As user26857 answered the question in a comment, and prefers not to post it as an answer, I'll try to write the answer myself. I think I've understood user26857's argument, but I may be wrong. So, in the lines below, everything that's true is due to user26857, and everything that's false is due to me.
The answer is Yes.
More precisely:
If $A$ is a noetherian integral domain, if $\mathfrak p_1,\dots,\mathfrak p_k$ are distinct nonzero prime ideals of $A$, and if $m$ and $n$ are distinct elements of $\mathbb N^k$, then we have $$\mathfrak p_1^{m_1}\cdots\mathfrak p_k^{m_k}\ne\mathfrak p_1^{n_1}\cdots\mathfrak p_k^{n_k}.$$
Proof. In the setting of the question, suppose by contradiction that we have
$$
\mathfrak p_1^{m_1}\cdots\mathfrak p_k^{m_k}=\mathfrak p_1^{n_1}\cdots\mathfrak p_k^{n_k}
$$
with $m\ne n$.
Enumerate the $\mathfrak p_i$ in such a way that each $\mathfrak p_i$ is a minimal element of the set $\{\mathfrak p_i,\dots,\mathfrak p_k\}$, and write $\mathfrak p_{ij}$ for the localization of $\mathfrak p_i$ at $\mathfrak p_j$.
For all $i$ we get
$$
(\mathfrak p_{1i})^{m_1}\cdots(\mathfrak p_{ii})^{m_i}=(\mathfrak p_{1i})^{n_1}\cdots(\mathfrak p_{ii})^{n_i}.\quad(1)
$$
Note the following consequence of the determinant trick, or Nakayama's Lemma:
$(2)$ If $\mathfrak a$ and $\mathfrak b$ are ideals of $A$, then the equality $\mathfrak a\mathfrak b=\mathfrak b$ holds only if $\mathfrak a=(1)$ or $\mathfrak b=(0)$.

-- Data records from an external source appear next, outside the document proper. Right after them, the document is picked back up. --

-- ==== Sys2Proof/Machine/Rings.lean ====
section
/-!
DEFINITION. Circular-buffer rings: handles, waits and pointers (08 R250 to R254).
-/

namespace Sys2Proof.Machine

/-- The faults of a ring descriptor (08 R251). -/
def descFault (size : Nat) (d : W64) : Option Trap :=
  let h := Handle.ofDesc d
  if bf d 39 25 ≠ 0 ∨ bf d 0 6 ≠ 0 then some { cls := .issue, code := 0x0D, detail := d }
  else if h.slot ≠ 0 ∧ size < h.base * 64 + h.depth * (h.slot * 64) then trapI 0x09 (h.base * 64)
  else none

/-- Deferred pushes of a context, of one handle or of all (08 R253). -/
def Ctx.deferred (c : Ctx) (h : Option Nat) : List Access :=
  c.mem.pend.filter (fun a => a.deferred && (match h with | some n => a.va == w64 n | none => true))

/-- The handles of context `k` after a ring operation of it (08 R252). -/
def State.moveRing (s : State) (e : Env) (i : Instr) : State :=
  s.onCtx e.k (fun c => c.onR (fun r => { r with hs := ringMove i { e.c.r with hs := r.hs } }))

/-- Configures a handle; the core stalls until its deferred pushes have completed (08 R251). -/
def semCbcfg (f : LM) : SlotSem :=
  { check := fun _ e => descFault e.share.size (e.c.r.rs (bf f.data 0 6))
    stall := fun e s => !((s.ctxAt e.k).deferred (some (cbHandle f))).isEmpty
    act := fun e s => (s.moveRing e (.cbcfg f), none) }

@[inherit_doc semCbcfg]
def execCbcfg (f : LM) (s : State) : Out State := runSlot (.cbcfg f) (semCbcfg f) s

/-- The ring-handle and ring-offset faults of a pointer operation (08 R252). -/
def cbCheck (f : LM) (_ : State) (e : Env) : Option Trap :=
  let h := e.c.handle (cbHandle f)
  if h.slot = 0 then trapI 0x0D (cbHandle f) else if h.depth < cbCount f then trapI 0x0F (cbHandle f) else none

/-- The share offsets of the slots a pointer operation names, from the consumer or the producer pointer. -/
def cbSlots (hd : Handle) (prod : Bool) (n : Nat) : List Nat :=
  (upto n).map (fun j => hd.at ((if prod then hd.pp else hd.cp) + j))

/-- Blocks until the slots are filled, or free; pointers and tags are as the packet's earlier slots leave them (08 R252). -/
def cbBlock (i : Instr) (f : LM) (prod : Bool) : SlotSem :=
  { check := cbCheck f
    wait := fun e s =>
      let (s1, w) := lmWait i f e s
      let ok := (cbSlots (e.c.handle (cbHandle f)) prod (cbCount f)).all (fun o => s1.tagSeen e.c.resv (o / 8) != prod)
      (s1, w.orElse (fun _ => if ok then none else some {}))
    act := fun _ s => (s, none) }

/-- Blocks until slots CP on are filled (08 R252). -/
def semCbwait (f : LM) : SlotSem := cbBlock (.cbwait f) f false

@[inherit_doc semCbwait]
def execCbwait (f : LM) (s : State) : Out State := runSlot (.cbwait f) (semCbwait f) s

/-- Blocks until slots PP on are free (08 R252). -/
def semCbresv (f : LM) : SlotSem := cbBlock (.cbresv f) f true

@[inherit_doc semCbresv]
def execCbresv (f : LM) (s : State) : Out State := runSlot (.cbresv f) (semCbresv f) s

/-- The access that changes the slot tags: after the context's earlier accesses to the slots (08 R253). -/
def tagAccess (f : LM) (e : Env) (s : State) (hd : Handle) (prod : Bool) (tag : Option Nat) : Access :=
  let sl := cbSlots hd prod (cbCount f)
  lmAccess f e s (.ringTags sl (hd.slot * 64) prod tag) 8 (w64 (cbHandle f), .share (sl.headD 0), none)

/-- Empties slots CP on, and moves CP (08 R252, R253). -/
def semCbpop (f : LM) : SlotSem :=
  { check := cbCheck f
    wait := fun e s =>
      let (s1, w) := lmWait (.cbpop f) f e s
      (s1.noteTags false ((cbSlots (e.c.handle (cbHandle f)) false (cbCount f)).map (fun o => o / 8)), w)
    act := fun e s =>
      ((s.performNow e.k (tagAccess f e s ((s.ctxAt e.k).handle (cbHandle f)) false none)).moveRing e (.cbpop f), none) }

@[inherit_doc semCbpop]
def execCbpop (f : LM) (s : State) : Out State := runSlot (.cbpop f) (semCbpop f) s

/-- Fills slots PP on, at once or when a copy tag is set, and moves PP (08 R252, R253). -/
def semCbpush (f : LM) : SlotSem :=
  let defer := bit f.data 4
  { check := cbCheck f
    wait := fun e s =>
      let (s1, w) := lmWait (.cbpush f) f e s
      if defer then
        let (s2, w2) := s1.ask 100 4 ((s1.ctxAt e.k).deferred none).length
        (s2, w.orElse (fun _ => w2))
      else (s1.noteTags true ((cbSlots (e.c.handle (cbHandle f)) true (cbCount f)).map (fun o => o / 8)), w)
    act := fun e s =>
      let a := tagAccess f e s ((s.ctxAt e.k).handle (cbHandle f)) true (if defer then some (bf f.data 0 4) else none)
      ((if defer then s.launch e.k [a] else s.performNow e.k a).moveRing e (.cbpush f), none) }

@[inherit_doc semCbpush]
def execCbpush (f : LM) (s : State) : Out State := runSlot (.cbpush f) (semCbpush f) s

/-- The oldest deferred push of a handle sets its slot tags once its copy tag is set (08 R253). -/
def execDeferredPush (c h : Nat) (s : State) : Out State :=
  match (s.ctxAt c).deferred (some h) with
  | a :: _ => if (s.ctxAt c).canPerform a then .next (s.perform c a) else .refused .notEnabled
  | [] => .refused .notEnabled

end Sys2Proof.Machine
end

Let's prove $m_i=n_i$ by induction on $i$:
Case $i=1$: We have $(\mathfrak p_{11})^{m_1}=(\mathfrak p_{11})^{n_1}$ by $(1)$. If we had $m_1\ne n_1$ we could assume $m_1<n_1$, and would get
$$
(\mathfrak p_{11})^{n_1-m_1}(\mathfrak p_{11})^{m_1}=(\mathfrak p_{11})^{m_1},
$$
contradicting $(2)$.
From $i-1$ to $i$: We have
$$
(\mathfrak p_{1i})^{m_1}\cdots(\mathfrak p_{i-1,i})^{m_{i-1}}(\mathfrak p_{ii})^{m_i}=(\mathfrak p_{1i})^{m_1}\cdots(\mathfrak p_{i-1,i})^{m_{i-1}}(\mathfrak p_{ii})^{n_i}.\quad(3)
$$
If we had $m_i\ne n_i$ we could assume $m_i<n_i$ and we could write $(3)$ as
$$
(\mathfrak p_{ii})^{n_i-m_i}\mathfrak b=\mathfrak b
$$
with $(\mathfrak p_{1i})^{n_i-m_i}\ne(1)$ and $\mathfrak b\ne(0)$, contradicting $(2)$. (Here $\mathfrak b$ is the left side of $(3)$, and we assume $2\le i\le k$.) $\square$
Note that the argument still works if $A$ is not noetherian, but the $\mathfrak p_i$ are finitely generated.
Best Answer
Let $R=\mathbb C[X,Y]/(Y^2-X^3-X)$. This is a Dedekind domain, and its non-zero prime ideals are of the form $(x-a,y-b)$ with $b^2=a^3+a$.
I let you as an exercise to prove that these are not principal. (Hint. Show that $x-a$ and $y-b$ are irreducible in $R$.)